#### Dataset:
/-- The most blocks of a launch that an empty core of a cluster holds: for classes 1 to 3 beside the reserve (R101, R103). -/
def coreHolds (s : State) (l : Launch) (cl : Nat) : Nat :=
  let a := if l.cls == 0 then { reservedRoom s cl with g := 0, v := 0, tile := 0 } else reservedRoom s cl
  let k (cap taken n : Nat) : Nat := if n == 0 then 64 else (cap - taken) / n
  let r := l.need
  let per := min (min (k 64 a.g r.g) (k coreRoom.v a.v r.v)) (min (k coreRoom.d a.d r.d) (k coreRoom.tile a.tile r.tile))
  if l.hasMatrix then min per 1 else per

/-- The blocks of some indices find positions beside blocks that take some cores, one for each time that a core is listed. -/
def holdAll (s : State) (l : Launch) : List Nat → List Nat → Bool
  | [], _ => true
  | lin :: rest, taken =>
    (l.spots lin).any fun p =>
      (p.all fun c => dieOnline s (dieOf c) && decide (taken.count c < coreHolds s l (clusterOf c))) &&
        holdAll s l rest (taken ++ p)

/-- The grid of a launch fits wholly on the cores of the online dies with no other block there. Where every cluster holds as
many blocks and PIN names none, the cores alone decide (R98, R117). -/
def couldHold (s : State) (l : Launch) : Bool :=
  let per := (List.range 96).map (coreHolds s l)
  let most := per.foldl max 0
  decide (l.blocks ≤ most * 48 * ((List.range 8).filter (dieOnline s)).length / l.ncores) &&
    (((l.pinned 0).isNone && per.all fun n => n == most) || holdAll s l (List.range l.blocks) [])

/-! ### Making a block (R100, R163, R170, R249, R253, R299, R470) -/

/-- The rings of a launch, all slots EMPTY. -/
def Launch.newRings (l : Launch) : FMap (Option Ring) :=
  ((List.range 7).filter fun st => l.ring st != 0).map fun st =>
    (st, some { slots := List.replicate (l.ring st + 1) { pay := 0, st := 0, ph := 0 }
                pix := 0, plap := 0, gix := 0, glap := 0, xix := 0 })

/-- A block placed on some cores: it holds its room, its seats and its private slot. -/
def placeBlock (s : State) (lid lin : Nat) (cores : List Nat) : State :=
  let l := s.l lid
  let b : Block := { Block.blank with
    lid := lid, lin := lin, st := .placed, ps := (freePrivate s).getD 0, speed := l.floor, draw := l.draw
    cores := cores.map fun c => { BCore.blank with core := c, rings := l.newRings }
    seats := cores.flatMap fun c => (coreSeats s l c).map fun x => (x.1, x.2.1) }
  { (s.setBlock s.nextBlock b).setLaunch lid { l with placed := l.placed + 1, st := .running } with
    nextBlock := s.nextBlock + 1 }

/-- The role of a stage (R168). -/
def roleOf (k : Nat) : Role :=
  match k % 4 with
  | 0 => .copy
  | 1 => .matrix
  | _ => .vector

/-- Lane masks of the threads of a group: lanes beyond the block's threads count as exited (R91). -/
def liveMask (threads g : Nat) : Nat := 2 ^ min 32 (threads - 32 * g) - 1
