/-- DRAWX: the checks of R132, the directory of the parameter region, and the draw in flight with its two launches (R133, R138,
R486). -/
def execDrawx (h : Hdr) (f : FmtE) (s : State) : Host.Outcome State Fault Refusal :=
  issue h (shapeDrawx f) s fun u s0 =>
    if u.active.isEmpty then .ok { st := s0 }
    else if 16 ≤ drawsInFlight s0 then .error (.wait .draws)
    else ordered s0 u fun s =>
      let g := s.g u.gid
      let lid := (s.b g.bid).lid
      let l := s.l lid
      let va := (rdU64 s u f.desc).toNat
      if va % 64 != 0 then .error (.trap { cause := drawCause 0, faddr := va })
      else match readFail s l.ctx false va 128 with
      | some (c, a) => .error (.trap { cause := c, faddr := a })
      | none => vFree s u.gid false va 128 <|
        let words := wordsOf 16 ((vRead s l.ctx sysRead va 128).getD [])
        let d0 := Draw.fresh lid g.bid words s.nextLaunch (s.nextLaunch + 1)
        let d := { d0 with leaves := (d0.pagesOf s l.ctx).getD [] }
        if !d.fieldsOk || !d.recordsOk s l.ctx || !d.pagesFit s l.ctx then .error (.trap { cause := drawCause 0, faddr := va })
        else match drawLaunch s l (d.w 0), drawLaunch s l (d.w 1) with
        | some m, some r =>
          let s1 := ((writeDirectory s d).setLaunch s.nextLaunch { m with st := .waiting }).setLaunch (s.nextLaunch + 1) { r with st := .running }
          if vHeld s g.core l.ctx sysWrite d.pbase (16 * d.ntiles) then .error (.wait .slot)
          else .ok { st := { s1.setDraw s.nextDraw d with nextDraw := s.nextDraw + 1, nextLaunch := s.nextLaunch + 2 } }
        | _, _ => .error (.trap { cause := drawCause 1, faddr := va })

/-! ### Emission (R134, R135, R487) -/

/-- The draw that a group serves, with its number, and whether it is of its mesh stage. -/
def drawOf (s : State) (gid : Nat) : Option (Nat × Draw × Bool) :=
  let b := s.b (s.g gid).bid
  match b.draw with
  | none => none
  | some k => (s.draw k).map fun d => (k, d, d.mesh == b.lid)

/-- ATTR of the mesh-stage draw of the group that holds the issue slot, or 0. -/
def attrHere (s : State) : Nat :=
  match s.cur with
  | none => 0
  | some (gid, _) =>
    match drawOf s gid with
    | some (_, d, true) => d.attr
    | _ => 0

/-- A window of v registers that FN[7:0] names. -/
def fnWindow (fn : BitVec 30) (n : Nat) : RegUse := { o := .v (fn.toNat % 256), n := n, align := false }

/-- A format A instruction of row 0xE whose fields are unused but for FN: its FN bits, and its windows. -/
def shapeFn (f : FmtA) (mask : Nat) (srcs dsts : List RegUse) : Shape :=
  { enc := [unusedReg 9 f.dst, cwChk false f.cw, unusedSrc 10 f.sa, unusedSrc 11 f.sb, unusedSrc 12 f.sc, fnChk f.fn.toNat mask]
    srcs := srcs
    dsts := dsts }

---

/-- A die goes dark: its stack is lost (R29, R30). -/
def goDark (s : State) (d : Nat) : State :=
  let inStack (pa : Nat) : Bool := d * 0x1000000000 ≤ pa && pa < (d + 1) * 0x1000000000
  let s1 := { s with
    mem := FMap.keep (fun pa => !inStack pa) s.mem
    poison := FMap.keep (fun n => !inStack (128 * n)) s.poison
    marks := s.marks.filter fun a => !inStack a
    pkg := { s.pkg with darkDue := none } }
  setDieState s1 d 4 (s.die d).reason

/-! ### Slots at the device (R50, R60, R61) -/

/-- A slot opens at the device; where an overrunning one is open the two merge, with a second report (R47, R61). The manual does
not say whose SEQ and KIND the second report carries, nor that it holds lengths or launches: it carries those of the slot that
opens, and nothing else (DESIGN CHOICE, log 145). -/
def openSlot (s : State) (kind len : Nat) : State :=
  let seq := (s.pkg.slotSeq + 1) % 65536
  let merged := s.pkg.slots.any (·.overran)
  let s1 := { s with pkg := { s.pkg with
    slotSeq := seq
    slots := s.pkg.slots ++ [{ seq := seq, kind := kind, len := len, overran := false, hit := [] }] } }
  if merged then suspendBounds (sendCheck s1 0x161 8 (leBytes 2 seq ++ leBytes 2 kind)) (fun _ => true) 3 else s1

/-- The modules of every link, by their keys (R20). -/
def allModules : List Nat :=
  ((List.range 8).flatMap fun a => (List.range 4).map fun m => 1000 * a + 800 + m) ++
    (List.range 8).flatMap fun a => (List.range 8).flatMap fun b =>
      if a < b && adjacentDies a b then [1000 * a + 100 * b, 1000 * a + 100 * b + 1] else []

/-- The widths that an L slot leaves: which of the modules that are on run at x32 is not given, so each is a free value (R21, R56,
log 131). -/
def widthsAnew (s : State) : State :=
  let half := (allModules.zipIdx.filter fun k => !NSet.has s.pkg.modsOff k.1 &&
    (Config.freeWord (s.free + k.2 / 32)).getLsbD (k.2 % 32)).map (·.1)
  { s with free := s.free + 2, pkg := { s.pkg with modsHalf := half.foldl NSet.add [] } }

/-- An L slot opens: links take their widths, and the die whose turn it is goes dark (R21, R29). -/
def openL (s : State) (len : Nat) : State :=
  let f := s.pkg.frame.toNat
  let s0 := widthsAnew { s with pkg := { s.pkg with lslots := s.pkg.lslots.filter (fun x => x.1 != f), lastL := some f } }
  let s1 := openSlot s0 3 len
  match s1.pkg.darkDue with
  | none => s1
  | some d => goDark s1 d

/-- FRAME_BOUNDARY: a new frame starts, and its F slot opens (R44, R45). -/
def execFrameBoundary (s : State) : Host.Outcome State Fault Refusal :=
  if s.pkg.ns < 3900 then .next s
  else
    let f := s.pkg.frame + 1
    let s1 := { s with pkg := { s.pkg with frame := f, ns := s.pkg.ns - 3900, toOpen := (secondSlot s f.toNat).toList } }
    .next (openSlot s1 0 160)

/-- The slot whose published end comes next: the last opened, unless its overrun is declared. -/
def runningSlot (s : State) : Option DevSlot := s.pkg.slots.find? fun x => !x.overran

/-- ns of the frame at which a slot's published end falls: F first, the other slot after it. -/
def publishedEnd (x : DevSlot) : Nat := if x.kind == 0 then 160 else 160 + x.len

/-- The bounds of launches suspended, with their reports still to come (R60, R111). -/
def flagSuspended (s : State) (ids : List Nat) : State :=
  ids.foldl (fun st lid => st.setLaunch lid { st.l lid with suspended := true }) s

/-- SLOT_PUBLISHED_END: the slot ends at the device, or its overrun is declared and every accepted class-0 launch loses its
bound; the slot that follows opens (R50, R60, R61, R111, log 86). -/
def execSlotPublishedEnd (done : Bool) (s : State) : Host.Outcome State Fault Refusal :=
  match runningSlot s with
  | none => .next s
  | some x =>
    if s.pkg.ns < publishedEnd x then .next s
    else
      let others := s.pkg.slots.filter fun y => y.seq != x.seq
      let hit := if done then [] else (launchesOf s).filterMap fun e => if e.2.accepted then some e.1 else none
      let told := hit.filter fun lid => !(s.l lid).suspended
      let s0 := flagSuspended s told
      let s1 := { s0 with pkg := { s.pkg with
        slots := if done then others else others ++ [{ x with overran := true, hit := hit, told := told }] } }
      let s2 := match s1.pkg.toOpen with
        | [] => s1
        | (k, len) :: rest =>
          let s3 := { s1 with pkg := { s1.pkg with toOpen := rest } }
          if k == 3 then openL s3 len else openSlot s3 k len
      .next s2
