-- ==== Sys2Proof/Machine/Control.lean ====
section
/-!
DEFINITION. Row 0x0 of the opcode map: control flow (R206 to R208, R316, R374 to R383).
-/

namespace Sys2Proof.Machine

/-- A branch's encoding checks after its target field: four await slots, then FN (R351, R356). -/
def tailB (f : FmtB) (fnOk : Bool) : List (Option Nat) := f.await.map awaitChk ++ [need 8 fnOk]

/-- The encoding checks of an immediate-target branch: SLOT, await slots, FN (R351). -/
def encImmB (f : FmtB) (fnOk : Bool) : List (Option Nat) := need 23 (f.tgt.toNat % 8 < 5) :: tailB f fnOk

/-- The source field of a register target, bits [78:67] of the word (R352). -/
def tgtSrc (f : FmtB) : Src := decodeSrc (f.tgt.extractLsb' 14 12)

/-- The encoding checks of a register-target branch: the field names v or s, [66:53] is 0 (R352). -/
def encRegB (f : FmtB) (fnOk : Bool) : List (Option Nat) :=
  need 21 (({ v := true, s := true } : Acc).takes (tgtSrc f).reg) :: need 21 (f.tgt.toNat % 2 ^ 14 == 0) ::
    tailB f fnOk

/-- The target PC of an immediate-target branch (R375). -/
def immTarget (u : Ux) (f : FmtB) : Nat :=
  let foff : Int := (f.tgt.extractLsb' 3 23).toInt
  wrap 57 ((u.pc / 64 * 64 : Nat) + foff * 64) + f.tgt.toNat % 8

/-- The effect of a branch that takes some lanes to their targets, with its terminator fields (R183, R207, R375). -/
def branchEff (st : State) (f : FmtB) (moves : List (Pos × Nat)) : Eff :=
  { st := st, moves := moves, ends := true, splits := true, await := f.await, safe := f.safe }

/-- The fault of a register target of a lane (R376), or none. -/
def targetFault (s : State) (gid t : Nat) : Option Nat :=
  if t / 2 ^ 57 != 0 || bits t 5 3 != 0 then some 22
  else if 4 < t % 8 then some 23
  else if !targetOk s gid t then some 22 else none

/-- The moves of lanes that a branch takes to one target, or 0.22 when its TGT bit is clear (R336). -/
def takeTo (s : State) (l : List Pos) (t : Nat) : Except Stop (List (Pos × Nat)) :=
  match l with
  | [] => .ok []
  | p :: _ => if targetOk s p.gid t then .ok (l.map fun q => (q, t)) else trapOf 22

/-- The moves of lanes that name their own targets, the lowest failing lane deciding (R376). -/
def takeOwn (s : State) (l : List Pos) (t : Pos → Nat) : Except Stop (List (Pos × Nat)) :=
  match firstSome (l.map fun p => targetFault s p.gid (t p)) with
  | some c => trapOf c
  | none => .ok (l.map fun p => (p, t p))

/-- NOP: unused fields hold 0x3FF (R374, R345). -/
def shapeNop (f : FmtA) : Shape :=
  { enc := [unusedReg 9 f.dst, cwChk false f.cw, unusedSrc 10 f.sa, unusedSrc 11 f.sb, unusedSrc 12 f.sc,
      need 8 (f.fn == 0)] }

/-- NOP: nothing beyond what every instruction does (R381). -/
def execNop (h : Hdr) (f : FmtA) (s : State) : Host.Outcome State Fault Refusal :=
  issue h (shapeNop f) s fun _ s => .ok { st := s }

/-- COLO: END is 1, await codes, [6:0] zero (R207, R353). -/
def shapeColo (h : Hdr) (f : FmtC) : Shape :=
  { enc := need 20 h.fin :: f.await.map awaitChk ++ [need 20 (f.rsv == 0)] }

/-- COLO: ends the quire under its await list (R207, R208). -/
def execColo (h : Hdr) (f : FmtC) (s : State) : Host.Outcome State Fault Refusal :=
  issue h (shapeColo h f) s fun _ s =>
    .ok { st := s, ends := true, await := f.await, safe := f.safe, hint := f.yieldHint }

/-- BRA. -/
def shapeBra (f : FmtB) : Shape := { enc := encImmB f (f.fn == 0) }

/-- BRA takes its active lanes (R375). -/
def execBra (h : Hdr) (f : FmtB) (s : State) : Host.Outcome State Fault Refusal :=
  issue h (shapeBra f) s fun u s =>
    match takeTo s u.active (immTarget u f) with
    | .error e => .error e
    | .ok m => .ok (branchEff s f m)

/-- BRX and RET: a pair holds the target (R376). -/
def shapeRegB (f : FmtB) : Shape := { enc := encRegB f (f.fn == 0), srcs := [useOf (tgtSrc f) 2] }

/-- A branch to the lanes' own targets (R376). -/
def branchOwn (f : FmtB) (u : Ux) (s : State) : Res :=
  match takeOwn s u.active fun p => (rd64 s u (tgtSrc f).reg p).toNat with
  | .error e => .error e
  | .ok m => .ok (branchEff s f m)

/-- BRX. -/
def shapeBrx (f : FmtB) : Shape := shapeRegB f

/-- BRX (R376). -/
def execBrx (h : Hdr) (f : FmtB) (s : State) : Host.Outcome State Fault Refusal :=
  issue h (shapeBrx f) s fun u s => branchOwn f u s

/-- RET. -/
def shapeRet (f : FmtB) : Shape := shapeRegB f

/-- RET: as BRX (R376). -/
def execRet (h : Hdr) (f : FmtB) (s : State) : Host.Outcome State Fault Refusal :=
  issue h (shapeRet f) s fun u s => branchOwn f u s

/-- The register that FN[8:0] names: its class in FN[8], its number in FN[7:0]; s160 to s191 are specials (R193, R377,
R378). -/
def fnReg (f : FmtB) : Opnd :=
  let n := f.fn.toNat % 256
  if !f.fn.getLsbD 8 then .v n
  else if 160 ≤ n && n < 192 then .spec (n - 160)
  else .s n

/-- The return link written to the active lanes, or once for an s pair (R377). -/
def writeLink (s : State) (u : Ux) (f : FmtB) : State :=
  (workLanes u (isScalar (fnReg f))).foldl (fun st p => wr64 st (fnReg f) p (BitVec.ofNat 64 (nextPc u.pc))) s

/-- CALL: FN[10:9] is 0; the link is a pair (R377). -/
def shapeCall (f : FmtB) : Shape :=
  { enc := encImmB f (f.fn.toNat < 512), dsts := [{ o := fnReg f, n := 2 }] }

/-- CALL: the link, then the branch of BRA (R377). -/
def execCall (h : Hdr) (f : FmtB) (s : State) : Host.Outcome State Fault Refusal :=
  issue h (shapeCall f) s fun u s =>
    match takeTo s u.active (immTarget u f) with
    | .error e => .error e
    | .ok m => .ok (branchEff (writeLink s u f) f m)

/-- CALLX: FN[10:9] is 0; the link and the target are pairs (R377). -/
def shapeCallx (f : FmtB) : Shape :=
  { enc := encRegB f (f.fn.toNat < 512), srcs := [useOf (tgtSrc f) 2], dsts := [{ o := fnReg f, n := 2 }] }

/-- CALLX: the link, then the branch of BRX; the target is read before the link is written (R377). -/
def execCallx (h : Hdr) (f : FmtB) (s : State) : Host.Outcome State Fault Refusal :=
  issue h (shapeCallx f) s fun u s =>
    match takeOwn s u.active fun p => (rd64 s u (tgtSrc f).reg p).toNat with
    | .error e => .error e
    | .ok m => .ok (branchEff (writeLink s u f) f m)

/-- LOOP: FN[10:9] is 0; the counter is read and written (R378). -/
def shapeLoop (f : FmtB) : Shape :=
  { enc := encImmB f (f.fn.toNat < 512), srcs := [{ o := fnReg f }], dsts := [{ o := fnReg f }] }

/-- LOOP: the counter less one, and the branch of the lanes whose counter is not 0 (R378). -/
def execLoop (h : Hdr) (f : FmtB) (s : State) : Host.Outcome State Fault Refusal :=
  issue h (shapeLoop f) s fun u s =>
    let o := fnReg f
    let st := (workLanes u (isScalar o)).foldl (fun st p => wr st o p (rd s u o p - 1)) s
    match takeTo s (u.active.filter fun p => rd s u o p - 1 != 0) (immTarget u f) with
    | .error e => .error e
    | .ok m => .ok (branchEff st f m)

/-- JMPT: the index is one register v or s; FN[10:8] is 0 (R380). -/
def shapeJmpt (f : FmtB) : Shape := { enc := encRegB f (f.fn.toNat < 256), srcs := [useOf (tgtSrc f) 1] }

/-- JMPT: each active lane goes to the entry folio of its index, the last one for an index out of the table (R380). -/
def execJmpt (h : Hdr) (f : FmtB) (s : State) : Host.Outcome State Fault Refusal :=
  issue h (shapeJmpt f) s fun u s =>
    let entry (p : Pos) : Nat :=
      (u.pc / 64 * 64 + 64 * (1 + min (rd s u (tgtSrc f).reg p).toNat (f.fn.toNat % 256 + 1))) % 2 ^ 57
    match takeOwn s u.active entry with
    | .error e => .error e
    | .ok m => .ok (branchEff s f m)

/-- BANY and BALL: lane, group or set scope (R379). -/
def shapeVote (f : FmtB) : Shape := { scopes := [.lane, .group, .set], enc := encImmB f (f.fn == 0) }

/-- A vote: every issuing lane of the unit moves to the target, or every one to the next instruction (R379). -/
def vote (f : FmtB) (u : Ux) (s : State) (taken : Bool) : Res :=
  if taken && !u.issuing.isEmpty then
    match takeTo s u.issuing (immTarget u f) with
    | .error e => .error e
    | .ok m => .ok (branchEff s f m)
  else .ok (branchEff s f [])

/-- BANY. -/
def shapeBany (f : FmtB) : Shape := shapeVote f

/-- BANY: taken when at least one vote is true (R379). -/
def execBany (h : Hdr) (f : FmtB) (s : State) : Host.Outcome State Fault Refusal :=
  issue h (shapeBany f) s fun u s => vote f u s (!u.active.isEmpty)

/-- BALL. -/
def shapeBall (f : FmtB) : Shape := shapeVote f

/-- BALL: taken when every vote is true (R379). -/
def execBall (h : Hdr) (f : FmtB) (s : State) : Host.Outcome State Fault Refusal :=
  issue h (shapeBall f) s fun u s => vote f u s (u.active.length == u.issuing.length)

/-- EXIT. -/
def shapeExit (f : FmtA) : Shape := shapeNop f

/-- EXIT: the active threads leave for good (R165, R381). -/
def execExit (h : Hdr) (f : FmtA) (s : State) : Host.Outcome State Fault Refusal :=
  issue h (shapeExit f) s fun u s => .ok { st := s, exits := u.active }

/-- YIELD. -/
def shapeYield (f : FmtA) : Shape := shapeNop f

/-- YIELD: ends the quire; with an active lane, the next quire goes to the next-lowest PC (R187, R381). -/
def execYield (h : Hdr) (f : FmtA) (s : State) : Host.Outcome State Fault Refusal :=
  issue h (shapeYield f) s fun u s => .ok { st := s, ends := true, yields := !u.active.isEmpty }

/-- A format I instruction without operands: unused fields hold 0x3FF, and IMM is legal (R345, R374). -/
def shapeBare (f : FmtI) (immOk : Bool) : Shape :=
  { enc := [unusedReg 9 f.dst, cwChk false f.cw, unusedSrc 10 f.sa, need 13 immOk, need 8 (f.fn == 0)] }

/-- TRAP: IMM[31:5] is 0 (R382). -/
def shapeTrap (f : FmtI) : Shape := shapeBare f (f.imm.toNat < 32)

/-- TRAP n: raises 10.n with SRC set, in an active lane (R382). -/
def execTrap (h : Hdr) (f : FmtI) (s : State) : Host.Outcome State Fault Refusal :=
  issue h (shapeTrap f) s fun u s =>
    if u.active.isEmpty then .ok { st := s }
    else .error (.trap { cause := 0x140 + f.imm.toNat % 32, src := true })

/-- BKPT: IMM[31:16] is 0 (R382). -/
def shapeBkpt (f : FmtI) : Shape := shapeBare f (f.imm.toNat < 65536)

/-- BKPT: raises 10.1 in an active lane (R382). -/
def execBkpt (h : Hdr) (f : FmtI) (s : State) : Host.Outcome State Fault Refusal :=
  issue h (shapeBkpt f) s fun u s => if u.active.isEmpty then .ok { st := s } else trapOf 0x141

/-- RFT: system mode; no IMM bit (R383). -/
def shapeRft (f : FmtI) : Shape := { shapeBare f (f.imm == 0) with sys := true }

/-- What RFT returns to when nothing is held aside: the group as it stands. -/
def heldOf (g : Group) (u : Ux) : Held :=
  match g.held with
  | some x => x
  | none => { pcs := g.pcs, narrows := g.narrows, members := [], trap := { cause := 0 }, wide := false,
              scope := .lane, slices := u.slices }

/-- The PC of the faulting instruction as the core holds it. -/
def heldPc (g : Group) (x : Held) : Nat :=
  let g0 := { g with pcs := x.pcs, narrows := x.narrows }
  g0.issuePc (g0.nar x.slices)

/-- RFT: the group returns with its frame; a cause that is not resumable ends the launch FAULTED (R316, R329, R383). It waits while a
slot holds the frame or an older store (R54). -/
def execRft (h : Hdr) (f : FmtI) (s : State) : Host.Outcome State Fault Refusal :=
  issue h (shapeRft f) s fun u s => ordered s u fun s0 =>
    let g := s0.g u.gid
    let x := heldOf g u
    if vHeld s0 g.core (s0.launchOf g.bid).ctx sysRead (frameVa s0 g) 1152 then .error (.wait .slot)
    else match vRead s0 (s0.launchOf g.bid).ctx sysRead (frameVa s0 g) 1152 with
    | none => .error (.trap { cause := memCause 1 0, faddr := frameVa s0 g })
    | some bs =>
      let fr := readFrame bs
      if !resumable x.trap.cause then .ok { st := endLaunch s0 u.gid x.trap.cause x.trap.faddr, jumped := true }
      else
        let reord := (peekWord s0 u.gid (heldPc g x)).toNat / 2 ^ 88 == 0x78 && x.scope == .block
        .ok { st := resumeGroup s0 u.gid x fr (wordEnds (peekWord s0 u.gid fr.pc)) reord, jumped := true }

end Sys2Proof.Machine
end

#### What is being asked:
The entries above hold the needed span. Transcribe exactly the lines from the one with "(R374, R345). -/" to the one with "issue h (shapeRet", both included.

#### Result of the task:
/-- NOP: unused fields hold 0x3FF (R374, R345). -/
def shapeNop (f : FmtA) : Shape :=
  { enc := [unusedReg 9 f.dst, cwChk false f.cw, unusedSrc 10 f.sa, unusedSrc 11 f.sb, unusedSrc 12 f.sc,
      need 8 (f.fn == 0)] }

/-- NOP: nothing beyond what every instruction does (R381). -/
def execNop (h : Hdr) (f : FmtA) (s : State) : Host.Outcome State Fault Refusal :=
  issue h (shapeNop f) s fun _ s => .ok { st := s }

/-- COLO: END is 1, await codes, [6:0] zero (R207, R353). -/
def shapeColo (h : Hdr) (f : FmtC) : Shape :=
  { enc := need 20 h.fin :: f.await.map awaitChk ++ [need 20 (f.rsv == 0)] }

/-- COLO: ends the quire under its await list (R207, R208). -/
def execColo (h : Hdr) (f : FmtC) (s : State) : Host.Outcome State Fault Refusal :=
  issue h (shapeColo h f) s fun _ s =>
    .ok { st := s, ends := true, await := f.await, safe := f.safe, hint := f.yieldHint }

/-- BRA. -/
def shapeBra (f : FmtB) : Shape := { enc := encImmB f (f.fn == 0) }

/-- BRA takes its active lanes (R375). -/
def execBra (h : Hdr) (f : FmtB) (s : State) : Host.Outcome State Fault Refusal :=
  issue h (shapeBra f) s fun u s =>
    match takeTo s u.active (immTarget u f) with
    | .error e => .error e
    | .ok m => .ok (branchEff s f m)

/-- BRX and RET: a pair holds the target (R376). -/
def shapeRegB (f : FmtB) : Shape := { enc := encRegB f (f.fn == 0), srcs := [useOf (tgtSrc f) 2] }

/-- A branch to the lanes' own targets (R376). -/
def branchOwn (f : FmtB) (u : Ux) (s : State) : Res :=
  match takeOwn s u.active fun p => (rd64 s u (tgtSrc f).reg p).toNat with
  | .error e => .error e
  | .ok m => .ok (branchEff s f m)

/-- BRX. -/
def shapeBrx (f : FmtB) : Shape := shapeRegB f

/-- BRX (R376). -/
def execBrx (h : Hdr) (f : FmtB) (s : State) : Host.Outcome State Fault Refusal :=
  issue h (shapeBrx f) s fun u s => branchOwn f u s

/-- RET. -/
def shapeRet (f : FmtB) : Shape := shapeRegB f

/-- RET: as BRX (R376). -/
def execRet (h : Hdr) (f : FmtB) (s : State) : Host.Outcome State Fault Refusal :=
  issue h (shapeRet f) s fun u s => branchOwn f u s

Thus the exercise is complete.